Me balancei para todos os lados, puxando e quase quebrando a perna que estava presa pela corda que me sustentava, enquanto a outra pendulava, como um peso morto. Sentia meu rosto queimar da fricção da pele contra o solo quando fui arrastado para dentro da floresta com a corda em meus pés.

Mas mesmo assim, fiquei alerta, esperando pelo próximo movimento de meu inimigo.

Ao invés de bombas, tiros, flechas ou míseras zarabatanas, a floresta ecoou o som de risadas.

- Olha, olha mamãe! Deu certo!

A cabeleira saltitante de Prim foi a primeira a aparecer, seu sorriso com um buraco bem na linha de frente. Fin veio logo em seguida, arrastando uma miniatura de arco e flechas rudimentares, que, mesmo seguindo padrões reduzidos, eram grandes demais para ele.

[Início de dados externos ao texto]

-- ==== Sys2Proof/Certificates/Slice0/Obligations.lean ====
section
/-!
DEFINITION. The statements for the provers, from the numbered rules of spec/. The first part holds the vocabulary:
the operand codes and the instruction forms as the rules write them, every constructor by its name, and what it
means that an instruction changes nothing else. No definition of a result or of a flag is taken from the model:
each statement writes it out as its rule does.
-/
open Sys2Proof Sys2Proof.Machine

namespace Sys2Proof.Stated

/-! ### Operand codes (rules R106 to R111) -/

/-- The 3-bit code of a register (R106). -/
def regCode : Reg8 → BitVec 3
  | .b => 0 | .c => 1 | .d => 2 | .e => 3 | .h => 4 | .l => 5 | .a => 7

/-- The 3-bit code of an operand (R106): 6 is the byte at the address in HL. -/
def placeCode : Place → BitVec 3
  | .reg r => regCode r
  | .memHL => 6

/-- The 2-bit code of a pair of `LD rr,nn`, `INC rr`, `DEC rr`, `ADD HL,rr` (R107). -/
def pairCode : Reg16 → BitVec 2
  | .bc => 0 | .de => 1 | .hl => 2 | .sp => 3

/-- The 2-bit code of a pair of PUSH and POP (R108). -/
def stackCode : StackReg → BitVec 2
  | .bc => 0 | .de => 1 | .hl => 2 | .af => 3

/-- The 2-bit code of a condition (R109). -/
def condCode : Cond → BitVec 2
  | .nz => 0 | .z => 1 | .nc => 2 | .c => 3

/-- The 3-bit code of an accumulator operation (R110). -/
def aluCode : AluOp → BitVec 3
  | .add => 0 | .adc => 1 | .sub => 2 | .sbc => 3 | .and => 4 | .xor => 5 | .or => 6 | .cp => 7

/-- The 3-bit code of a rotate or shift (R111). -/
def rotCode : RotOp → BitVec 3
  | .rlc => 0 | .rrc => 1 | .rl => 2 | .rr => 3 | .sla => 4 | .sra => 5 | .swap => 6 | .srl => 7

/-- The byte with the fields `x`, `y`, `z` (R101, R112). -/
def xyz (x : BitVec 2) (y z : BitVec 3) : Byte := x ++ y ++ z

/-- The byte with the fields `x`, `p`, `q`, `z` (R101). -/
def xpqz (x p : BitVec 2) (q : BitVec 1) (z : BitVec 3) : Byte := x ++ p ++ q ++ z

/-- The low byte of a word in an instruction comes first (R105). -/
def low (w : Word) : Byte := w.setWidth 8

/-- The high byte of a word. -/
def high (w : Word) : Byte := (w >>> 8).setWidth 8

/-! ### The instruction forms (rules R130 to R252) -/

/-- `LD r,r'` (R130). -/
def ldRR : Reg8 → Reg8 → Instr
  | .b, .b => .ld_B_B | .b, .c => .ld_B_C | .b, .d => .ld_B_D | .b, .e => .ld_B_E
  | .b, .h => .ld_B_H | .b, .l => .ld_B_L | .b, .a => .ld_B_A | .c, .b => .ld_C_B
  | .c, .c => .ld_C_C | .c, .d => .ld_C_D | .c, .e => .ld_C_E | .c, .h => .ld_C_H
  | .c, .l => .ld_C_L | .c, .a => .ld_C_A | .d, .b => .ld_D_B | .d, .c => .ld_D_C
  | .d, .d => .ld_D_D | .d, .e => .ld_D_E | .d, .h => .ld_D_H | .d, .l => .ld_D_L
  | .d, .a => .ld_D_A | .e, .b => .ld_E_B | .e, .c => .ld_E_C | .e, .d => .ld_E_D
  | .e, .e => .ld_E_E | .e, .h => .ld_E_H | .e, .l => .ld_E_L | .e, .a => .ld_E_A
  | .h, .b => .ld_H_B | .h, .c => .ld_H_C | .h, .d => .ld_H_D | .h, .e => .ld_H_E
  | .h, .h => .ld_H_H | .h, .l => .ld_H_L | .h, .a => .ld_H_A | .l, .b => .ld_L_B
  | .l, .c => .ld_L_C | .l, .d => .ld_L_D | .l, .e => .ld_L_E | .l, .h => .ld_L_H
  | .l, .l => .ld_L_L | .l, .a => .ld_L_A | .a, .b => .ld_A_B | .a, .c => .ld_A_C
  | .a, .d => .ld_A_D | .a, .e => .ld_A_E | .a, .h => .ld_A_H | .a, .l => .ld_A_L
  | .a, .a => .ld_A_A

/-- `LD r,n` (R131). -/
def ldRN : Reg8 → Byte → Instr
  | .b, n => .ld_B_n n | .c, n => .ld_C_n n | .d, n => .ld_D_n n | .e, n => .ld_E_n n
  | .h, n => .ld_H_n n | .l, n => .ld_L_n n | .a, n => .ld_A_n n

/-- `LD r,(HL)` (R132). -/
def ldRM : Reg8 → Instr
  | .b => .ld_B_mHL | .c => .ld_C_mHL | .d => .ld_D_mHL | .e => .ld_E_mHL
  | .h => .ld_H_mHL | .l => .ld_L_mHL | .a => .ld_A_mHL

/-- `LD (HL),r` (R133). -/
def ldMR : Reg8 → Instr
  | .b => .ld_mHL_B | .c => .ld_mHL_C | .d => .ld_mHL_D | .e => .ld_mHL_E
  | .h => .ld_mHL_H | .l => .ld_mHL_L | .a => .ld_mHL_A

/-- An accumulator operation with its operand form (R178). -/
def aluI : AluOp → Source → Instr
  | .add, .reg .b => .add_A_B | .add, .reg .c => .add_A_C | .add, .reg .d => .add_A_D
  | .add, .reg .e => .add_A_E | .add, .reg .h => .add_A_H | .add, .reg .l => .add_A_L
  | .add, .reg .a => .add_A_A | .add, .memHL => .add_A_mHL | .add, .imm n => .add_A_n n
  | .adc, .reg .b => .adc_A_B | .adc, .reg .c => .adc_A_C | .adc, .reg .d => .adc_A_D
  | .adc, .reg .e => .adc_A_E | .adc, .reg .h => .adc_A_H | .adc, .reg .l => .adc_A_L
  | .adc, .reg .a => .adc_A_A | .adc, .memHL => .adc_A_mHL | .adc, .imm n => .adc_A_n n
  | .sub, .reg .b => .sub_B | .sub, .reg .c => .sub_C | .sub, .reg .d => .sub_D
  | .sub, .reg .e => .sub_E | .sub, .reg .h => .sub_H | .sub, .reg .l => .sub_L
  | .sub, .reg .a => .sub_A | .sub, .memHL => .sub_mHL | .sub, .imm n => .sub_n n
  | .sbc, .reg .b => .sbc_A_B | .sbc, .reg .c => .sbc_A_C | .sbc, .reg .d => .sbc_A_D
  | .sbc, .reg .e => .sbc_A_E | .sbc, .reg .h => .sbc_A_H | .sbc, .reg .l => .sbc_A_L
  | .sbc, .reg .a => .sbc_A_A | .sbc, .memHL => .sbc_A_mHL | .sbc, .imm n => .sbc_A_n n
  | .and, .reg .b => .and_B | .and, .reg .c => .and_C | .and, .reg .d => .and_D
  | .and, .reg .e => .and_E | .and, .reg .h => .and_H | .and, .reg .l => .and_L
  | .and, .reg .a => .and_A | .and, .memHL => .and_mHL | .and, .imm n => .and_n n
  | .xor, .reg .b => .xor_B | .xor, .reg .c => .xor_C | .xor, .reg .d => .xor_D
  | .xor, .reg .e => .xor_E | .xor, .reg .h => .xor_H | .xor, .reg .l => .xor_L
  | .xor, .reg .a => .xor_A | .xor, .memHL => .xor_mHL | .xor, .imm n => .xor_n n
  | .or, .reg .b => .or_B | .or, .reg .c => .or_C | .or, .reg .d => .or_D
  | .or, .reg .e => .or_E | .or, .reg .h => .or_H | .or, .reg .l => .or_L
  | .or, .reg .a => .or_A | .or, .memHL => .or_mHL | .or, .imm n => .or_n n
  | .cp, .reg .b => .cp_B | .cp, .reg .c => .cp_C | .cp, .reg .d => .cp_D
  | .cp, .reg .e => .cp_E | .cp, .reg .h => .cp_H | .cp, .reg .l => .cp_L
  | .cp, .reg .a => .cp_A | .cp, .memHL => .cp_mHL | .cp, .imm n => .cp_n n

/-- `INC r` and `INC (HL)` (R180, R181). -/
def incI : Place → Instr
  | .reg .b => .inc_B | .reg .c => .inc_C | .reg .d => .inc_D | .reg .e => .inc_E
  | .reg .h => .inc_H | .reg .l => .inc_L | .memHL => .inc_mHL | .reg .a => .inc_A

- Sim querida. Deu certo! Vá lá e pegue seu prêmio.

Katniss apareceu das sombras das árvores logo em seguida, carregando seu arco e flechas e com uma mochila no ombro.

- Pelo visto você andou praticando suas técnicas de armar armadilhas.

- E pelo visto você deixou de praticar suas técnicas de identificar armadilhas. – ela rebateu, pegando minha faca que estava caída no chão.

Antes que eu pudesse dizer mais alguma coisa, senti um baque nas omoplatas que me fez perder o ar.

Minha visão escureceu por um longo segundo, mas quando eu pisquei, estava no paraíso.

- Você está bem? – Katniss segurava meu rosto com uma mão e me olhava preocupada. Depois de sua crise emocional depois do jantar em sua casa, aquilo era o mais próximo que estivemos.

Melhor, só se eu morresse nesse exato momento. – pensei.

- Não. – arfei.

- Eu falei pra você não cortar Fin!

- Mas a mamãe disse...

- Deixa de ser bobo, não tá vendo o que você fez?!

- Chega os dois! – Katniss desviou sua atenção de mim para apartar a discussão dos irmãos – Prim, retire a corda dos pés do Gale. Fin, me dê sua garrafa d’água.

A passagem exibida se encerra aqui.